/-- Units that become ready, fail or are struck (R2, R34, R366, R375 to R380): UNIT_READY, FIRMWARE_VERIFY, ATTESTATION_REQUEST,
UNIT_OFFLINE, SOFT_ERROR, SCRUB, THERMAL_THROTTLE, CLOCK_COUNT. That a clk counts for the context that wrote the selector while
it has a resident gang on the core, and that a unit that concerns no group and no bank item concerns every active context, is
the model's choice (notes/assumptions 61 and 59). -/
def Obligations.PlatformEvents : Prop :=
  ∀ s : State,
    (∃ t, exec .clockCount s = .next t ∧ t.clock = s.clock + 1 ∧ (∀ p, t.part p = { s.part p with issued := false, throttled := false })
      ∧ (s.logq = [] → t = { s with clock := s.clock + 1, parts := t.parts, gangs := t.gangs, cores := t.cores }
        ∧ (∀ g : Nat, t.gangs[g]? = (s.gangs[g]?).map fun G => { G with stalled := false })
        ∧ ∀ c, (t.core c).evsel = (s.core c).evsel ∧ (t.core c).offline = (s.core c).offline ∧ ∀ k, k < 16 →
            stGet (t.core c).evcnt k = stGet (s.core c).evcnt k
              + if (stGet (s.core c).evsel k).toNat % 256 = 1 ∧ s.clkOf c (tabGet (s.core c).evctx 64 k) = true then 1 else 0))
    ∧ ((Device.link ∉ s.offline → exec (.unitReady .link) s = .next { s with link := true })
      ∧ (∀ c, Device.cluster c ∉ s.offline → c < 24 → ∃ t, exec (.unitReady (.cluster c)) s = .next t
          ∧ t = { s with clusters := t.clusters } ∧ ∀ j, j ∈ t.clusters ↔ j = c ∨ j ∈ s.clusters)
      ∧ (∀ c, Device.channel c ∉ s.offline → c < 128 → ∃ t, exec (.unitReady (.channel c)) s = .next t
          ∧ t = { s with channels := t.channels } ∧ ∀ j, j ∈ t.channels ↔ j = c ∨ j ∈ s.channels)
      ∧ (∀ k, Device.stack k ∉ s.offline → k < 2 → k ∉ s.stacksUp → ∃ t, exec (.unitReady (.stack k)) s = .next t
          ∧ (∀ j, j ∈ t.stacksUp ↔ j = k ∨ j ∈ s.stacksUp)
          ∧ ∀ a, stGet (w := 8) t.mem a = if k * 2 ^ 33 ≤ a ∧ a < (k + 1) * 2 ^ 33 then 0 else stGet (w := 8) s.mem a)
      ∧ ∀ u, u ∈ s.offline → exec (.unitReady u) s = .next s)
    ∧ ((Device.lamgil ∉ s.offline → imagesOk s.firmware s.config = true → exec .firmwareVerify s = .next { s with lamgil := true })
      ∧ (imagesOk s.firmware s.config = false → exec .firmwareVerify s = .next s))
    ∧ (let req := leNat ((List.range 4).map fun k => stGet s.mailbox k)
      (s.lamgil = true → req = 1 → ∃ t, exec .attestationRequest s = .next t ∧ t = { s with mailbox := t.mailbox }
        ∧ (∀ k, k < 4 → stGet t.mailbox k = 0)
        ∧ (∀ j, j < s.signedReport.length → some (stGet t.mailbox (0x100 + j)) = s.signedReport[j]?)
        ∧ ∀ j, 4 ≤ j → (j < 0x100 ∨ 0x100 + s.signedReport.length ≤ j) → stGet t.mailbox j = stGet s.mailbox j)
      ∧ (req ≠ 1 → exec .attestationRequest s = .next s))
    ∧ (∀ (u : Device) (lost : List Nat), (u ∈ s.offline → exec (.unitOffline u lost) s = .next s)
      ∧ (u ∉ s.offline → ∃ t, exec (.unitOffline u lost) s = .next t ∧ t.offline = s.offline ++ [u]
        ∧ t.link = (s.link && u != .link) ∧ t.lamgil = (s.lamgil && u != .lamgil)
        ∧ (∀ c, c ∈ t.clusters ↔ c ∈ s.clusters ∧ u ≠ .cluster c) ∧ (∀ k, k ∈ t.stacksUp ↔ k ∈ s.stacksUp ∧ u ≠ .stack k)
        ∧ (∀ c, c ∈ t.channels ↔ c ∈ s.channels ∧ u ≠ .channel c)
        ∧ (∀ c, u = .core c ∨ u = .cluster (c / 8) → (t.core c).offline = true)
        ∧ ((∃ i, u = .slice i) ∨ (∃ c, u = .channel c) ∨ u = .link ∨ u = .lamgil → ∀ c, (s.ctx c).active = true → s.vector c 2 ∈ t.irqs)
        ∧ ∀ (g : Nat) (G : Gang) (gr : Group), s.gangs[g]? = some G → G.stand = .resident → s.groups[G.grp]? = some gr → g ∈ gr.members →
            u = .core G.core ∨ u = .cluster (G.core / 8) → t.gangEnded g = true))
    ∧ ((∀ i, ∃ t, exec (.softError (.corrected i)) s = .next t ∧ t = { s with slices := t.slices } ∧ ∀ k, (t.slice k).sel = (s.slice k).sel)
      ∧ exec (.softError .clean) s = .next s
      ∧ (∀ pa, isFar pa = false → ∃ t, exec (.softError (.memory pa)) s = .next t ∧ t.mem = s.mem
          ∧ ∀ w, t.isPoisoned w = (s.isPoisoned w || w / 2 == pa / 8))
      ∧ (∀ (u pa : Nat) (c : WinCopy), copyOf s.l1win u (pa / 128) = some c → c.dirty.getLsbD (pa % 128) = true →
          ∃ t c', exec (.softError (.copy false u pa)) s = .next t ∧ t.mem = s.mem
            ∧ (∀ w, t.isPoisoned w = (s.isPoisoned w || w / 2 == pa / 8)) ∧ copyOf t.l1win u (pa / 128) = some c' ∧ c'.data = c.data
            ∧ ∀ j, j < 128 → c'.dirty.getLsbD j = (c.dirty.getLsbD j && j / 8 != pa % 128 / 8))
      ∧ ∀ (g : Nat) (G : Gang) (gr : Group), s.gangs[g]? = some G → G.stand = .resident → s.groups[G.grp]? = some gr →
          ∃ t, exec (.softError (.gang g)) s = .next t ∧ ∀ m ∈ gr.members, t.gangEnded m = true)
    ∧ (exec (.scrub true) s = .next { s with scrubBulk := s.clock.toNat }
      ∧ exec (.scrub false) s = .next { s with scrubStack := s.clock.toNat })
    ∧ ∀ p, ∃ t, exec (.thermalThrottle p) s = .next t ∧ OnlyPart s t p ∧ t.part p = { s.part p with throttled := true }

====

## What you should do
Leave out every line above except those from the line with "it has a resident" up to and including the line with "stGet (t.core c).evcnt", and copy those exactly.

## Response to the exercise
it has a resident gang on the core, and that a unit that concerns no group and no bank item concerns every active context, is
the model's choice (notes/assumptions 61 and 59). -/
def Obligations.PlatformEvents : Prop :=
  ∀ s : State,
    (∃ t, exec .clockCount s = .next t ∧ t.clock = s.clock + 1 ∧ (∀ p, t.part p = { s.part p with issued := false, throttled := false })
      ∧ (s.logq = [] → t = { s with clock := s.clock + 1, parts := t.parts, gangs := t.gangs, cores := t.cores }
        ∧ (∀ g : Nat, t.gangs[g]? = (s.gangs[g]?).map fun G => { G with stalled := false })
        ∧ ∀ c, (t.core c).evsel = (s.core c).evsel ∧ (t.core c).offline = (s.core c).offline ∧ ∀ k, k < 16 →
            stGet (t.core c).evcnt k = stGet (s.core c).evcnt k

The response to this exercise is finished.